I have a secret.
One I have kept for a very long time and one I have had trouble admitting. I do not like to drink. It seems like something easy to say to people, but it isn’t. It seems like it’s easy to go out and be accepted, but it isn’t. It has evolved into a secret. One that I have had to keep for a long time.
Let me set the record straight. I do enjoy maybe a beer occasionally, a glass of pink wine, even a mojito, but the only time I can enjoy them is during a meal. They usually cannot be finished without help from a friend. After drinking half, I usually end up offering the rest to whomever I’m with. Making the excuse of “I am too full to finish” or “It wasn’t the right choice of drink." I have sadly been questioned about my choice and even have lost many friends because of it.
One friend, in particular, comes to mind whenever I think of my secret.
When coming to college I had absolutely no one coming with me. Yes, people from my high school were also accepted into FSU but with a class of 808 students, you don’t really get close to too many people. The only person that I felt close with was this guy who was in band with me, George. George was my best friend in high school. I explicitly remember when my kitchen was getting remodeled my sophomore year he and I wrote in the wet cement where the new island was to be placed Kayla and George, best friends till the end.
I can remember him coming over for dinner many times a week. Us walking around the neighborhood talking about school and stories we had from the day. I loved George so much. Not in love with him but he was my person and I never wanted something to hinder that.
George, however, stopped being this person for me when I got my first boyfriend. He stopped coming over. He stopped talking to me. It became a situation where I would only see him in classes and after-school band practice. He was no longer my person but that doesn’t mean I ever stopped loving him. Once college came about we decided to hang out again.
The first night of fall semester, freshman year, he invited me to a party. At this party everyone around me was enjoying beers, shots, you name it, celebrating their first night of college and independence. I sat there with a red solo cup filled with cranberry juice passing it off as my own secret concoction. Pretending that I was partaking in this celebration the same way.
When it was time to leave nobody could stand, talk straight, even open both eyes at the same time they were so gone.

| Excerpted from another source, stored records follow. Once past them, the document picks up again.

-- ==== Sys2Proof/Laws/Step.lean ====
section
/-! SUPPORT. What a step keeps: the parameters, the memory in order, the CSR bank canonical and mirrored; and what the
kernel's phases leave alone. -/

namespace Sys2Proof.Machine

/-- What every piece of a step keeps. -/
structure Kept (s t : State) : Prop where
  cfg : t.cfg = s.cfg
  inOrder : MemoryInOrder s → MemoryInOrder t
  csrs : csrsCanonical s → csrsCanonical t
  mirrored : csrsCanonical s → Mirrored s → Mirrored t

theorem Kept.refl (s : State) : Kept s s := ⟨rfl, id, id, fun _ h => h⟩

theorem Kept.trans {s s' s'' : State} (h : Kept s s') (h' : Kept s' s'') : Kept s s'' :=
  ⟨h'.cfg.trans h.cfg, fun i => h'.inOrder (h.inOrder i), fun c => h'.csrs (h.csrs c),
    fun c m => h'.mirrored (h.csrs c) (h.mirrored c m)⟩

theorem KernelStep.kept {s t : State} (h : KernelStep s t) : Kept s t := by
  have hr := h.rest
  have hc : t.cfg = s.cfg := by rw [hr]
  have hb : t.csrs = s.csrs := by rw [hr]
  refine ⟨hc, h.inOrder, fun c => ?_, fun _ m => ?_⟩
  · unfold csrsCanonical; rw [hb]; exact c
  · unfold Mirrored csrRead; rw [hb, hc]; exact m

theorem ExecStep.kept {s t : State} (h : ExecStep s t) : Kept s t := by
  have hr := h.rest
  have hc : t.cfg = s.cfg := by rw [hr]
  have ht : t.tasks = s.tasks := by rw [hr]
  have hn : t.nextPid = s.nextPid := by rw [hr]
  refine ⟨hc, fun hi => ⟨h.mmu.canonical hi.canonical, hc ▸ h.mmu.sound hi.canonical hi.ledger, fun a => ?_,
    by rw [hc, h.mmu.holes]; exact hi.holes, by rw [hc]; exact fun x => h.mmu.hand (hi.hand x), ht ▸ hi.tasks, fun p u hp => ?_, fun p e hp => ?_, fun p sp hp => ?_⟩, h.csrs, h.mirrored⟩
  · rw [h.mmu.partitions, h.mmu.holes, hc]; exact hi.tiles a
  · rw [hn]; unfold taskOf at hp; rw [ht] at hp; exact hi.taskIds p u hp
  · rw [hn]; rw [h.mmu.partitions] at hp; exact hi.partitionIds p e hp
  · obtain ⟨sp0, h0⟩ := Option.isSome_iff_exists.1 (h.mmu.spaces p (by rw [hp]; rfl))
    rw [hn]; exact hi.spaceIds p sp0 h0

/-- A change of fields that none of the kept properties reads. -/
theorem Kept.of_fields {s t : State} (h1 : t.cfg = s.cfg) (h2 : t.mmu = s.mmu) (h3 : t.csrs = s.csrs)
    (h4 : t.tasks = s.tasks) (h5 : t.nextPid = s.nextPid) : Kept s t := by
  refine ⟨h1, fun hi => ⟨h2 ▸ hi.canonical, by rw [h2, h1]; exact hi.ledger, by rw [h2, h1]; exact hi.tiles,
    by rw [h2, h1]; exact hi.holes, by rw [h2, h1]; exact hi.hand, h4 ▸ hi.tasks, fun p u hp => ?_, fun p e hp => ?_, fun p sp hp => ?_⟩, fun c => ?_, fun _ m => ?_⟩
  · rw [h5]; unfold taskOf at hp; rw [h4] at hp; exact hi.taskIds p u hp
  · rw [h5]; rw [h2] at hp; exact hi.partitionIds p e hp
  · rw [h5]; rw [h2] at hp; exact hi.spaceIds p sp hp
  · unfold csrsCanonical; rw [h3]; exact c
  · unfold Mirrored csrRead; rw [h3, h1]; exact m

/-! ### The core -/

/-- The start of a step changes only the one-shot flags, the loop detector and the draw counter. -/
theorem beginStep_rest (s : State) :
    beginStep s =
      { s with
        trapTaken := false
        halted := (beginStep s).halted
        haltReason := (beginStep s).haltReason
        haltCode := (beginStep s).haltCode
        lastFetchPc := (beginStep s).lastFetchPc
        samePcCount := (beginStep s).samePcCount
        draws := (beginStep s).draws } := by
  unfold beginStep loopCheck
  split <;> rfl

theorem beginStep_kept (s : State) : Kept s (beginStep s) := by
  apply Kept.of_fields <;> rw [beginStep_rest]

theorem executeWord_exec {w : Word} {s t : State} (h : executeWord w s = .next t) : ExecStep s t := by
  unfold executeWord at h
  split at h
  · exact exec_step h
  · cases h; exact raiseTrap_exec _ _ _

theorem fetchExecute_exec {s t : State} (h : fetchExecute s = .next t) : ExecStep s t := by
  have ha := memRead_access s s.pc .word .fetch
  unfold fetchExecute at h
  split at h
  · next e s1 h1 => rw [h1] at ha; cases h; exact ha.exec.trans (raiseTrap_exec _ _ _)
  · next w s1 h1 => rw [h1] at ha; exact ha.exec.trans (executeWord_exec h)

/-- Everything a step of the core can do. -/
theorem coreStep_cases {s t : State} (h : coreStep s = .next t) :
    ((beginStep s).halted = true ∧ t = beginStep s) ∨
      ((beginStep s).halted = false ∧ fetchExecute (beginStep s) = .next t ∧ ExecStep (beginStep s) t) := by
  unfold coreStep at h
  split at h
  · next hh => cases h; exact .inl ⟨hh, rfl⟩
  · next hh => exact .inr ⟨by simpa using hh, h, fetchExecute_exec h⟩

theorem coreStep_kept {s t : State} (h : coreStep s = .next t) : Kept s t := by
  rcases coreStep_cases h with ⟨-, rfl⟩ | ⟨-, -, he⟩
  · exact beginStep_kept s
  · exact (beginStep_kept s).trans he.kept

theorem statusCheck_rest (pid n : Nat) (s : State) :
    statusCheck pid n s =
      { s with
        syscallPending := (statusCheck pid n s).syscallPending
        phase := (statusCheck pid n s).phase } := by
  unfold statusCheck
  split
  · rfl
  · split
    · rfl
    · split
      · rfl
      · split <;> rfl

theorem statusCheck_kept (pid n : Nat) (s : State) : Kept s (statusCheck pid n s) := by
  apply Kept.of_fields <;> rw [statusCheck_rest]

/-- A burst step is a step of the core and the status check. -/
theorem burstStep_cases {pid n : Nat} {s t : State} (h : burstStep pid n s = .next t) :
    ∃ u, coreStep s = .next u ∧ t = statusCheck pid (n + 1) u := by
  unfold burstStep at h
  split at h
  · next u hu => cases h; exact ⟨u, hu, rfl⟩
  · cases h
  · cases h

/-! ### The kernel -/

theorem mem_readyTasks {s : State} {p : Nat} {t : Task} (h : (p, t) ∈ readyTasks s) :
    p ∈ s.sched.queue ∧ taskOf s p = some t ∧ t.state = .ready := by
  unfold readyTasks at h
  obtain ⟨q, hq, hm⟩ := List.mem_filterMap.1 h
  split at hm
  · next u hu =>
    split at hm
    · next hr =>
      obtain ⟨rfl, rfl⟩ := Prod.mk.injEq .. ▸ Option.some.injEq .. ▸ hm
      exact ⟨hq, hu, hr⟩
    · simp at hm
  · simp at hm

theorem nextInOrder_ready {s : State} {p : Nat} {t : Task} (h : nextInOrder s = some (p, t)) : (p, t) ∈ readyTasks s := by
  unfold nextInOrder at h
  split at h
  · next u hu =>
    obtain rfl := Option.some.injEq .. ▸ h
    exact (List.mem_filter.1 (smallestSeq_mem hu)).1
  · exact smallestSeq_mem h

theorem highestPriority_mem {l : List (Nat × Task)} {t : Nat × Task} (h : highestPriority l = some t) : t ∈ l := by
  induction l with
  | nil => simp [highestPriority] at h
  | cons u r ih =>
    simp only [highestPriority] at h
    split at h
    · obtain rfl := Option.some.injEq .. ▸ h; exact List.mem_cons_self
    · next v hv =>
      split at h
      · obtain rfl := Option.some.injEq .. ▸ h; exact List.mem_cons_self
      · obtain rfl := Option.some.injEq .. ▸ h; exact List.mem_cons_of_mem _ (ih hv)

theorem isReady_iff {s : State} {p : Nat} : isReady s p = true ↔ ∃ t, taskOf s p = some t ∧ t.state = .ready := by
  unfold isReady hasState
  split
  · next t h => simp [h]
  · next h => simp [h]

/-- What rotating the queue finds: the first READY task, with the tasks before it and it moved to the end. -/
theorem rotateToReady_spec (s : State) (fuel : Nat) (q : List Nat) :
    (∀ p q', rotateToReady s fuel q = (some p, q') → p ∈ q ∧ isReady s p = true) := by
  induction fuel generalizing q with
  | zero => intro p q' h; simp [rotateToReady] at h
  | succ n ih =>
    intro p q' h
    cases q with
    | nil => simp [rotateToReady] at h
    | cons x r =>
      simp only [rotateToReady] at h
      split at h
      · next hx =>
        obtain ⟨hxp, -⟩ := Prod.mk.injEq .. ▸ h
        obtain rfl := Option.some.injEq .. ▸ hxp
        exact ⟨List.mem_cons_self, hx⟩
      · obtain ⟨hm, hr⟩ := ih (r ++ [x]) p q' h
        exact ⟨by simpa [or_comm] using hm, hr⟩

/-- What a selection changes: the queue, and the yielded flag of a selected task; and the task it selects is READY. -/
theorem choose_kernel (s : State) :
    KernelStep s (choose s).2 ∧ (choose s).2.mmu = s.mmu ∧
      ∀ p, (choose s).1 = some p → isReady s p = true ∧ (taskOf (choose s).2 p).isSome = true := by
  unfold choose
  split
  · refine ⟨sched_kernel s _ s.nowMs s.draws, rfl, fun p h => ?_⟩
    have := (rotateToReady_spec s s.sched.queue.length s.sched.queue p _ (Prod.ext h rfl)).2
    refine ⟨this, ?_⟩
    obtain ⟨t, ht, -⟩ := isReady_iff.1 this
    show (taskOf s p).isSome = true
    rw [ht]; rfl
  · split
    · next q hq =>
      refine ⟨KernelStep.refl s, rfl, fun p h => ?_⟩
      obtain rfl := Option.some.injEq .. ▸ h
      unfold keepsPrev at hq
      split at hq
      · simp at hq
      · split at hq
        · next t ht =>
          split at hq
          · next hr =>
            obtain rfl := Option.some.injEq .. ▸ hq
            exact ⟨isReady_iff.2 ⟨t, ht, hr.1⟩, by rw [ht]; rfl⟩
          · simp at hq
        · simp at hq
    · split
      · next q t ht =>
        obtain ⟨-, h1, h2⟩ := mem_readyTasks (nextInOrder_ready ht)
        refine ⟨setTask_kernel (by rw [h1]; rfl) _, rfl, fun p h => ?_⟩
        obtain rfl := Option.some.injEq .. ▸ h
        exact ⟨isReady_iff.2 ⟨t, h1, h2⟩, by rw [taskOf_setTask, if_pos rfl]; rfl⟩
      · exact ⟨KernelStep.refl s, rfl, fun p h => by simp at h⟩
  · refine ⟨KernelStep.refl s, rfl, fun p h => ?_⟩
    obtain ⟨⟨q, t⟩, hq, rfl⟩ := Option.map_eq_some_iff.1 h
    obtain ⟨-, h1, h2⟩ := mem_readyTasks (highestPriority_mem hq)
    exact ⟨isReady_iff.2 ⟨t, h1, h2⟩, by rw [h1]; rfl⟩

theorem selectNext_kernel (s : State) :
    KernelStep s (selectNext s).2 ∧
      ∀ p, (selectNext s).1 = some p → isReady s p = true ∧ (taskOf (selectNext s).2 p).isSome = true := by
  obtain ⟨h1, -, h2⟩ := choose_kernel s
  exact ⟨h1.trans (sched_kernel (choose s).2 _ (choose s).2.nowMs (choose s).2.draws), h2⟩

/-- An iteration of the kernel loop always goes on; what it changes. -/
theorem kernelIteration_next (s : State) : ∃ t, kernelIteration s = .next t := by
  unfold kernelIteration
  have h := (selectNext_kernel (pollWaiting s)).2
  split
  · exact ⟨_, rfl⟩
  · next p s1 h1 =>
    rw [h1] at h
    obtain ⟨t, ht⟩ := Option.isSome_iff_exists.1 (h p rfl).2
    simp only at ht
    rw [ht]
    exact ⟨_, rfl⟩

theorem phase_kept (s : State) (p : Phase) : Kept s { s with phase := p } := Kept.of_fields rfl rfl rfl rfl rfl

theorem beginRound_kept {s : State} {pid : Nat} (h : (taskOf s pid).isSome = true) (t : Task) :
    Kept s (beginRound s pid t) :=
  ((activateContext_kernel s pid).kept.trans
    (setTask_kernel (s := { s with mmu := activateContext s.cfg s.mmu pid }) h { t with state := .running }).kept).trans
    (Kept.of_fields rfl rfl rfl rfl rfl)

theorem kernelIteration_kept {s t : State} (h : kernelIteration s = .next t) : Kept s t := by
  have h1 := (pollWaiting_kernel s).trans (selectNext_kernel (pollWaiting s)).1
  unfold kernelIteration at h
  split at h
  · next s1 hs => rw [hs] at h1; cases h; exact h1.kept.trans (phase_kept _ _)
  · next p s1 hs =>
    rw [hs] at h1
    split at h
    · next u hu => cases h; exact h1.kept.trans (beginRound_kept (by rw [hu]; rfl) u)
    · cases h

theorem endHalt_kernel {s : State} {pid : Nat} (h : (taskOf s pid).isSome = true) (t : Task) :
    KernelStep s (endHalt s pid t) := by
  unfold endHalt
  split
  · exact terminate_kernel h _ _
  · exact (sched_kernel s s.sched s.nowMs (s.draws + 1)).trans
      (terminate_kernel (s := { s with draws := s.draws + 1 }) h _ _)

theorem handleEnd_kernel {s : State} {pid : Nat} (h : (taskOf s pid).isSome = true) (t : Task) (why : BurstEnd) :
    KernelStep s (handleEnd s pid t why) := by
  unfold handleEnd
  split
  · exact endHalt_kernel h t
  · exact dispatch_kernel h t
  · exact KernelStep.refl s
  · exact KernelStep.refl s

theorem settle_kernel (s : State) (pid : Nat) : KernelStep s (settle s pid) := by
  unfold settle
  split
  · next u hu =>
    split
    · exact setTask_kernel (by rw [hu]; rfl) _
    · exact KernelStep.refl s
  · exact KernelStep.refl s

/-- The end of a round: a piece of kernel work, and the phase. -/
theorem endRound_kernel {s t : State} {pid : Nat} {why : BurstEnd} (h : endRound s pid why = .next t) :
    KernelStep s { t with phase := s.phase } := by
  unfold endRound at h
  split at h
  · cases h
  · next u hu =>
    have h1 := setTask_kernel (s := s) (pid := pid) (by rw [hu]; rfl) { u with regs := s.regs, pc := s.pc }
    have h2 := handleEnd_kernel (s := setTask s pid { u with regs := s.regs, pc := s.pc }) (pid := pid)
      (by rw [taskOf_setTask, if_pos rfl]; rfl) { u with regs := s.regs, pc := s.pc } why
    have h3 := (h1.trans h2).trans (settle_kernel _ pid)
    simp only at h
    generalize settle _ pid = x at h h3
    cases h
    have hx := h3.rest
    refine ⟨?_, fun hi =>
      have hk := h3.inOrder hi
      ⟨hk.canonical, hk.ledger, hk.tiles, hk.holes, hk.hand, hk.tasks, hk.taskIds, hk.partitionIds, hk.spaceIds⟩⟩
    conv_lhs => rw [hx]

theorem endRound_kept {s t : State} {pid : Nat} {why : BurstEnd} (h : endRound s pid why = .next t) : Kept s t :=
  (endRound_kernel h).kept.trans (phase_kept { t with phase := s.phase } t.phase)

/-! ### A step -/

theorem feedHost_kept (s : State) : Kept s (feedHost s) := by
  unfold feedHost
  split
  · exact Kept.refl s
  · exact Kept.of_fields rfl rfl rfl rfl rfl

end Sys2Proof.Machine
end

I ended up having to drive the “designated driver’s” car in a town I had never been in before. Dropping off people at their respective homes. Wondering what would have happened if one of them had taken the wheel.
That next week I was in George’s dorm where we were talking about the party. He mentioned that he knew I drove home because I didn’t want anybody driving a car after drinking. The next thing he said has not left my mind. It’s been three years and I still see this moment as if it were that same day so long ago. He looked down at his notebook in disgust and stated:
“You think you are so much better than everyone else because you don’t drink and party like the rest of us. You sit around and judge everyone.”
I never partied hard, drank, smoked in high school because of things. Because of the addiction that runs in my blood from not one but both sides of my family. Because of situations that have occurred with these substances. From witnessing people’s lives destroyed because of these substances. I don’t participate like others not because I judge but because of fear of what I could do to myself. Of what can happen to me so easily. Because I refuse a very dark shadow I try so hard to conceal come over me.
I sat before my former person holding back tears. He to this day doesn’t know how hurt I was by these words. After confiding in him. After telling him why I made this decision for myself. He said these things.
I made an excuse to leave.
I left.
I didn’t talk to him again.
Throughout the years I have made friends that have accepted this secret. They never push me to go beyond my limits. They gladly take the drink I secretly pass to them at parties and finish them on my behalf. They never judge me for my beliefs. I am lucky now. I always think back to George though. I always think about how things would be different if that never happened. If I had never shared my secret.